When you think about how much data an employee produces, or can produce, throughout their work day, and what that data can be used for to help improve processes or workplace safety, it seems almost like a no-brainer to implement — whether or not we understand now everything the data can do. Just gathering that data will prove useful, helpful and valuable. The company that has that data, versus the company that doesn’t, will likely have a higher value.
IW: This venture is so different from your others, if only because, as you said earlier, you’re manufacturing a physical object. What are some of the challenges you’ve worked through this time that you hadn’t earlier?
GG: Any time you take on outside capital, it changes the strategy a little bit. There’s an expectation of a return in a short period of time. You look to grow smartly, but also to scale and grow as quickly as possible. A big part of that is understanding distribution and product distribution, and we’ve made some significant headway there.
I recently attended a conference with 51 of the largest safety equipment distributors in North America. Our board wanted to gain interest from maybe 10%. Instead, 49 signed up. It was just crazy. It was also validation that the industry is starving for something like this. They see this is as the future of manufacturing safety, and safety in general.
IW: Any pushback? Not everybody might want a wearable on them eight or 10 or 12 hours a day, if only to avoid personal data collection.
GG: We’ve been very careful to make our products less about the employee right now. We’re not intending to track health-related data — heart, stress, things like that, HIPAA-covered data. Our goal is to solve two problems: Understanding the organic environments around the employees and what could potentially lead to or contribute to workplace accidents, and automating and streamlining the near-miss reporting process.
IW: You expect to start pilot programs later this year and to launch the product in early 2018. What are your goals for the first couple of quarters or year?
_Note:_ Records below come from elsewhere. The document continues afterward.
/-- QUIET_TRANSIT_EXIT (11_radio_control R298): 120 s of slow, level solutions, and the pin low; the last HGT becomes the ground altitude. -/
def execQuietTransitExit (s : State) : Result :=
  match s.rfc.exitRun, s.rfc.motion.head? with
  | some a, some m =>
    if s.rfc.quiet ∧ s.rfc.pin = false ∧ 120 ≤ m.st - a then
      .next (applyPrecedence (publishRfc { s with rfc := { s.rfc with quiet := false, qCause := 0, ground := some m.hgt } }))
    else .next s
  | _, _ => .next s

/-- COEX_PRI_RISE (11_radio_control R302): the sequencer goes OFF, the emission in progress is cut and receptions are lost. -/
def execCoexPriRise (s : State) : Result :=
  let s1 := { s with rfc := { s.rfc with pri := true } }
  if cfgB s rfcCfgPriEn then
    let s2 := blankReceptions (cutAir (bump cRfcPriCuts s1))
    .next (publishRfc { s2 with rfc := { s2.rfc with seq := .off, req := false } })
  else .next (publishRfc s1)

/-- COEX_PRI_FALL (11_radio_control R302): the path returns to RX. -/
def execCoexPriFall (s : State) : Result :=
  let s1 := { s with rfc := { s.rfc with pri := false } }
  .next (publishRfc (if cfgB s rfcCfgPriEn ∧ linkRx s (stSec s) then pathToRx s1 else s1))

/-! ### A published solution at the guard (11_radio_control R287, R288, R296–R298) -/

/-- Ground altitude: a run of usable slow, level solutions over 10 s (11_radio_control R296). -/
def groundStep (m : MotionSample) (s : State) : State :=
  if m.usable = false then s
  else if slowLevel m = false then { s with rfc := { s.rfc with groundRun := none } }
  else
    let a := s.rfc.groundRun.getD m.st
    { s with rfc := { s.rfc with groundRun := some a, ground := if 10 ≤ m.st - a then some m.hgt else s.rfc.ground } }

/-- The cause by which the recent solutions enter quiet transit (11_radio_control R297): 1 speed, 2 climb. -/
def entryCause (s : State) (now : Rat) : Option Nat :=
  let recent := fun (w : Rat) => s.rfc.motion.filter fun m => m.usable && decide (now - m.st < w)
  let fast := recent 10
  let up := recent 30
  let high : Bool := match s.rfc.ground, up.head? with
    | some g, some m => decide (500000 < m.hgt - g)
    | _, _ => true
  if 5 ≤ fast.length ∧ fast.all (fun m => speedAbove m 70000) then some 1
  else if 15 ≤ up.length ∧ up.all (fun m => decide (5000 < m.vu)) ∧
      high = true then some 2
  else none

/-- The run of R288 after each boot: PVT_VALID solutions over 10 s, none of which meets an entry limit. -/
def runStep (g : GuardSol) (m : MotionSample) (s : State) : State :=
  if g.pvtValid = false ∨ meetsEntry m then { s with rfc := { s.rfc with runFirst := none } }
  else
    let a := s.rfc.runFirst.getD m.st
    { s with rfc := { s.rfc with runFirst := some a, runMet := s.rfc.runMet || decide (10 ≤ m.st - a) } }

/-- The exit run of R298. -/
def exitStep (m : MotionSample) (s : State) : State :=
  { s with rfc := { s.rfc with exitRun := if m.usable && slowLevel m then some (s.rfc.exitRun.getD m.st) else none } }

/-- Selection by position: a qualifying solution decides the set for the next slot boundary (11_radio_control R287, R288). -/
def selectStep (g : GuardSol) (st : Rat) (s : State) : State :=
  if g.pvtValid ∧ g.plValid ∧ g.integFail = false ∧ g.hpl < 500000 then
    let n := if s.rfc.runMet then selectedSet s g.hpl g.pos else 1
    { s with rfc := { s.rfc with lastQual := some st, basis := 1, setNext := some n } }
  else { s with rfc := { s.rfc with basis := if s.rfc.basis = 1 then 2 else s.rfc.basis } }

/-- A published solution at the guard. -/
def guardSolution (g : GuardSol) (st : Rat) (s : State) : State :=
  let m : MotionSample := ⟨st, g.pvtValid && g.velValid, g.ve, g.vn, g.vu, g.pos.hgt⟩
  let s1 := { s with rfc := { s.rfc with motion := m :: s.rfc.motion.filter fun x => decide (st - x.st < 30) } }
  let s2 := selectStep g st (exitStep m (runStep g m (groundStep m s1)))
  publishRfc (if s2.rfc.quiet then s2 else match entryCause s2 st with | some c => quietEnter c s2 | none => s2)

end Sys2Proof.Machine
end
GG: We’ve actually discovered some things just from our beta customers that we weren’t thinking about. We were hyper-focused on safety and one of our customers came to us and said, “Because you’re tracking location of people, that gives us a powerful insight into work paths and work flow, which is helpful for us as a lean manufacturer.” Seeing whether somebody travels from one end of the facility to the other five times in a shift, how do you eliminate that path so they can stay at one work station and be more productive?
We’re learning productivity efficiency from our beta customers. Another customer talked to us about the ability to have employees use the device to report work-quality issues. That was something we hadn’t thought about. You have this safety pool that is also helping to provide quality and efficiency improvements. The data we’re gathering can help safety managers understand trends.
IW: What has the move back to an industrial space been like?
GG: My previous company, the software company, did a fair amount of work for manufacturing and trade industries, taking legacy systems and upgrading them to new software, or taking something in-house and putting it on a tablet. I’ve had opportunities to touch manufacturing for years and build up all of these relationships that I’m finally getting to tap into in a totally new way.
I don’t see myself getting very far out of this industry. I believe a lot in it. It’s a huge part of our economy — it’s a huge part of the Midwest — and we have to continue to find ways to make these facilities safer and more efficient. There are other areas in manufacturing that can be touched and improved with technology.